Lots of nice people too, especially me! Ha ha.
I am in! And if you can be fine with a May delivery I will donate a recipe book that I am putting together. My mother and I were sorting through some boxes of stuff that had been hastily shoved in the basement last year (Jeff Foxworthy: If you have more than one family's possessions stored in your basement....You might be a Redneck.)![]()
I pulled out of a box of mostly junk an innocuous composition book. I looked in it and it was full of hand written recipes. The writing wasn't my mom's but their were familiar elements to it. As I flipped through the pages I finally realized when I had last seen the handwriting. This was penned by my Great Grandma Henson! She always did the New York Times crossword puzzle everyday. I last saw her handwriting when I was 10.
One of the recipe's is a chocolate cake that we have estimated is 160 years old by knowing who in the family baked that cake.
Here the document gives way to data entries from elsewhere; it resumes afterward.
-- ==== Sys2Proof/Safety.lean ====
section
/-! DEFINITION. The terms claims are stated in: the frame of a register write byte by byte (R88, R179), what a state
becomes when frames are sent (R170 to R181, R212), the closed set of register writes (R91), and the invariants of rules
R34 and R35. Nothing here is used by the machine. -/

namespace Sys2Proof.Machine

/-- DEVCOUNT holds a legal value (R21). -/
abbrev State.CountOk (s : State) : Prop := 1 ≤ s.n ∧ s.n ≤ 8

/-- The wire bytes of the frame that carries `x` (R88, R179): opcode at `2 (N-1-d)`, data after it, zero elsewhere. -/
def wireOf (n : Nat) (x : Transfer) : List Byte :=
  (List.range (2 * n)).map fun k =>
    if k = 2 * (n - 1 - x.dev) then x.op else if k = 2 * (n - 1 - x.dev) + 1 then x.data else 0x00#8

/-- The line writes of the frames that carry `xs`, one after the other (R178). -/
def traceOf (c : Config) (n : Nat) (xs : List Transfer) : List LineWrite :=
  xs.flatMap fun x => frameWrites c (wireBits (wireOf n x))

/-- Byte `i` of TX after the frame that carries `x` (R173, R181); the tail from `2 N` on keeps its bytes (R24). -/
def txAfter (n : Nat) (old : Vector Byte 16) (x : Transfer) (i : Nat) : Byte :=
  if i = 2 * x.dev then x.data
  else if i = 2 * x.dev + 1 then x.op
  else if i < 2 * n then 0x00#8
  else txByte old i

/-- What register `op` of device `k` holds after the register writes `xs`, the last write to it winning; opcode 0 writes
nothing (R212). -/
def regAfter (old : Option Byte) (k : Nat) (op : Byte) (xs : List Transfer) : Option Byte :=
  xs.foldl (fun acc x => if x.op ≠ opNoop ∧ x.dev = k ∧ x.op = op then some x.data else acc) old

/-- Everything but the shadow, the transmit buffer, the lines, TRACE, the devices and the sequencer is unchanged. -/
structure SameRest (s t : State) : Prop where
  cfg : t.cfg = s.cfg
  devcount : t.devcount = s.devcount
  rsp : t.rsp = s.rsp
  rspValid : t.rspValid = s.rspValid
  rst : t.rst = s.rst
  cmdQueue : t.cmdQueue = s.cmdQueue
  slotQueue : t.slotQueue = s.slotQueue
  slotDev : t.slotDev = s.slotDev
  cuts : t.cuts = s.cuts

/-- From `s` to `t` exactly the frames that carry `xs` went out, in this order, and were latched; the shadow and the
sequencer are not spoken of, all the rest is unchanged. -/
structure SentFrames (s t : State) (xs : List Transfer) : Prop where
  rest : SameRest s t
  trace : t.trace = s.trace ++ traceOf s.cfg s.n xs
  reg : ∀ k op, t.reg k op = regAfter (s.reg k op) k op xs
  quiet : xs = [] → t.tx = s.tx ∧ t.din = s.din ∧ t.clk = s.clk ∧ t.sel = s.sel
  tx : ∀ x, xs.getLast? = some x → ∀ i, txByte t.tx i = txAfter s.n s.tx x i
  lines : ∀ x, xs.getLast? = some x →
    t.sel = s.cfg.selLatch ∧ t.clk = s.cfg.clkIdle ∧ t.din = (if x.dev = 0 then x.data.getLsbD 0 else false)

/-- The shadow of `t` is that of `s` but for byte `i`, which is `v`. -/
def ShadowSet (s t : State) (i : Nat) (v : Byte) : Prop :=
  ∀ j, shRead t j = if j = i then v else shRead s j

/-- Device `slotDev` has stored `v` in its register `op`; every other register and all the rest is unchanged (R212). -/
def DeviceStored (s t : State) (op v : Byte) : Prop :=
  (∀ k op', t.reg k op' = if k = s.slotDev ∧ op' = op then some v else s.reg k op') ∧ { t with dev := s.dev } = s

/-- The register writes DCC may send (R91): a row, or a control register with a value of its range. -/
def Transfer.allowed (c : Config) (n : Nat) (x : Transfer) : Prop :=
  x.dev < n ∧
    ((1 ≤ x.op.toNat ∧ x.op.toNat ≤ 8) ∨
     (x.op = c.opIntensity ∧ x.data.toNat ≤ 15) ∨
     (x.op = c.opScanLimit ∧ x.data.toNat ≤ 7) ∨
     (x.op = c.opShutdown ∧ x.data.toNat ≤ 1) ∨
     (x.op = c.opDecodeMode ∧ x.data = 0x00#8) ∨
     (x.op = c.opDisplayTest ∧ x.data = 0x00#8))

/-- The twelve register writes of INIT to device `d`, in order (R232). -/
def initSends (c : Config) (d : Nat) : List Transfer :=
  [⟨d, c.opDisplayTest, 0x00#8⟩, ⟨d, c.opScanLimit, 0x07#8⟩, ⟨d, c.opDecodeMode, 0x00#8⟩,
   ⟨d, 0x01#8, 0x00#8⟩, ⟨d, 0x02#8, 0x00#8⟩, ⟨d, 0x03#8, 0x00#8⟩, ⟨d, 0x04#8, 0x00#8⟩,
   ⟨d, 0x05#8, 0x00#8⟩, ⟨d, 0x06#8, 0x00#8⟩, ⟨d, 0x07#8, 0x00#8⟩, ⟨d, 0x08#8, 0x00#8⟩,
   ⟨d, c.opShutdown, 0x00#8⟩]

/-- The register writes of INIT, all steps of one device before the next (R232). -/
def initAllSends (c : Config) (n : Nat) : List Transfer := (List.range n).flatMap (initSends c)

/-- The eight zero rows of device `d`, in ascending order (R126). -/
def clearSends (d : Nat) : List Transfer := (List.range 8).map fun r => ⟨d, BitVec.ofNat 8 (r + 1), 0x00#8⟩

/-- The ten host commands. -/
def isCommand : Instr → Bool
  | .devcount => true
  | .setPower _ _ => true
  | .setActiveRows _ _ => true
  | .setBrightness _ _ => true
  | .clearDevice _ => true
  | .setBit _ _ _ _ => true
  | .setRow _ _ _ => true
  | .setColumn _ _ _ => true
  | .setGlyphHex _ _ _ _ => true
  | .setGlyphChr _ _ _ _ => true
  | .busNoop _ => false
  | .busRow0 _ => false
  | .busRow1 _ => false
  | .busRow2 _ => false
  | .busRow3 _ => false
  | .busRow4 _ => false
  | .busRow5 _ => false
  | .busRow6 _ => false
  | .busRow7 _ => false
  | .busDecodeMode _ => false
  | .busIntensity _ => false
  | .busScanLimit _ => false
  | .busShutdown _ => false
  | .busDisplayTest _ => false

/-- The line write that belongs to a place in the frame (R174 to R178). -/
def placeWrite (s : State) : FramePos → LineWrite
  | .openBus => .sel s.cfg.selOpen
  | .shift byte bit .data => .din ((txByte s.tx byte).getLsbD bit)
  | .shift _ _ .clkOn => .clk (!s.cfg.clkIdle)
  | .shift _ _ .clkOff => .clk s.cfg.clkIdle
  | .latch => .sel s.cfg.selLatch

/-- One instruction after another: the second runs only if the first answers a next state. -/
def andThen (o : Host.Outcome State Fault Refusal) (f : State → Host.Outcome State Fault Refusal) :
    Host.Outcome State Fault Refusal :=
  match o with
  | .next t => f t
  | .fault e => .fault e
  | .refused e => .refused e

/-- Between steps DCC is idle, or reset has just left INIT to be run: no step ends inside a command (R27). -/
def State.Between (s : State) : Prop := s.seq = .idle ∨ s.seq = .init

/-- The invariants of rule R34, with the canonical form of the CHAIN memory. -/
structure StateInv (s : State) : Prop where
  count : s.CountOk
  fixed : s.devcount = clampCount s.cfg.nReq
  shTail : ∀ i, 8 * s.n ≤ i → shRead s i = 0x00#8
  txTail : ∀ i, 2 * s.n ≤ i → txByte s.tx i = 0x00#8
  oneSlot : ∃ d, d < s.n ∧ ∀ i, i ≠ 2 * d → i ≠ 2 * d + 1 → txByte s.tx i = 0x00#8
  lines : s.sel = s.cfg.selLatch ∧ s.clk = s.cfg.clkIdle
  traceLen : (2 + 48 * s.n) ∣ s.trace.length
  between : s.Between
  chain : Memory.wf s.dev = true

/-- Shadow coherence (R35): every row register of every device holds its shadow byte. -/
def Coherent (s : State) : Prop :=
  ∀ d r, d < s.n → r < 8 → s.reg d (BitVec.ofNat 8 (r + 1)) = some (shRead s (8 * d + r))

/-- The invariant under which coherence is kept: legal parameters and count, no slot that did not come from DCC (R240),
and coherence whenever DCC is idle. -/
structure CoherenceInv (s : State) : Prop where
  params : s.cfg.Ok
  count : s.CountOk
  between : s.Between
  oneDriver : s.slotQueue = []
  coherent : s.seq = .idle → Coherent s

/-- TRACE is a sequence of whole frames, each carrying one allowed register write (R34 (f), R91). -/
def TraceClosed (s : State) : Prop :=
  ∃ xs : List Transfer, s.trace = traceOf s.cfg s.n xs ∧ ∀ x ∈ xs, x.allowed s.cfg s.n

/-- The registers of the devices are exactly what a sink that sees nothing but TRACE holds, starting from `m` (R211). -/
def SinkFollowsTrace (m : Memory) (s : State) : Prop :=
  ∀ k op, s.reg k op = Memory.read (replay s.cfg s.n s.trace m) (chainAddr k op)

end Sys2Proof.Machine
end

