-- ==== Sys2Proof/Laws/Encoding.lean ====
section
/-! SUPPORT. The fields of a word put together are the fields read out of it (R81, R87). -/

namespace Sys2Proof

section
variable (op : BitVec 4) (rsv : BitVec 3) (f : Bool) (a b v : Byte)

theorem cmdOp_fields : cmdOp (op ++ rsv ++ BitVec.ofBool f ++ a ++ b ++ v) = op.toNat := by
  have h : (op ++ rsv ++ BitVec.ofBool f ++ a ++ b ++ v).extractLsb' 28 4 = op := by
    ext i hi; simp; grind
  rw [cmdOp, h]

theorem cmdF_fields : cmdF (op ++ rsv ++ BitVec.ofBool f ++ a ++ b ++ v) = f := by
  simp [cmdF]; grind

theorem cmdA_fields : cmdA (op ++ rsv ++ BitVec.ofBool f ++ a ++ b ++ v) = a := by
  ext i hi; simp [cmdA]; grind

theorem cmdB_fields : cmdB (op ++ rsv ++ BitVec.ofBool f ++ a ++ b ++ v) = b := by
  ext i hi; simp [cmdB]; grind

theorem cmdC_fields : cmdC (op ++ rsv ++ BitVec.ofBool f ++ a ++ b ++ v) = v := by
  ext i hi; simp [cmdC]; grind

end

theorem slotOp_fields (op v : Byte) : slotOp (op ++ v) = op := by
  ext i hi; simp [slotOp]; grind

theorem slotData_fields (op v : Byte) : slotData (op ++ v) = v := by
  ext i hi; simp [slotData]; grind

theorem slot_fields (w : SlotWord) : slotOp w ++ slotData w = w := by
  ext i hi; simp [slotOp, slotData]; grind

end Sys2Proof
end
It is so old that you have to hand beat it or it will be only as good as a box cake. When you hand beat it it is as dark as black walnuts and melts in your mouth. You don't even need icing. Hot with vanilla ice cream was my favorite way to eat it.
She originally came from Texas with Grandpa Henson. When their daughter (Grandma Fern) was four years old in 1910 they moved from Texas to Arkansas in a covered wagon. She saw the world move from horse and wagon through two World Wars to the moon walk. She was a teacher and told all of us great-grand children that our mind was a muscle and it had to be exercised or is would get feeble. She kept her mind sharp until the very last year of her life when her health broke down. She was a tiny woman, only 4' 11" but huge in presence.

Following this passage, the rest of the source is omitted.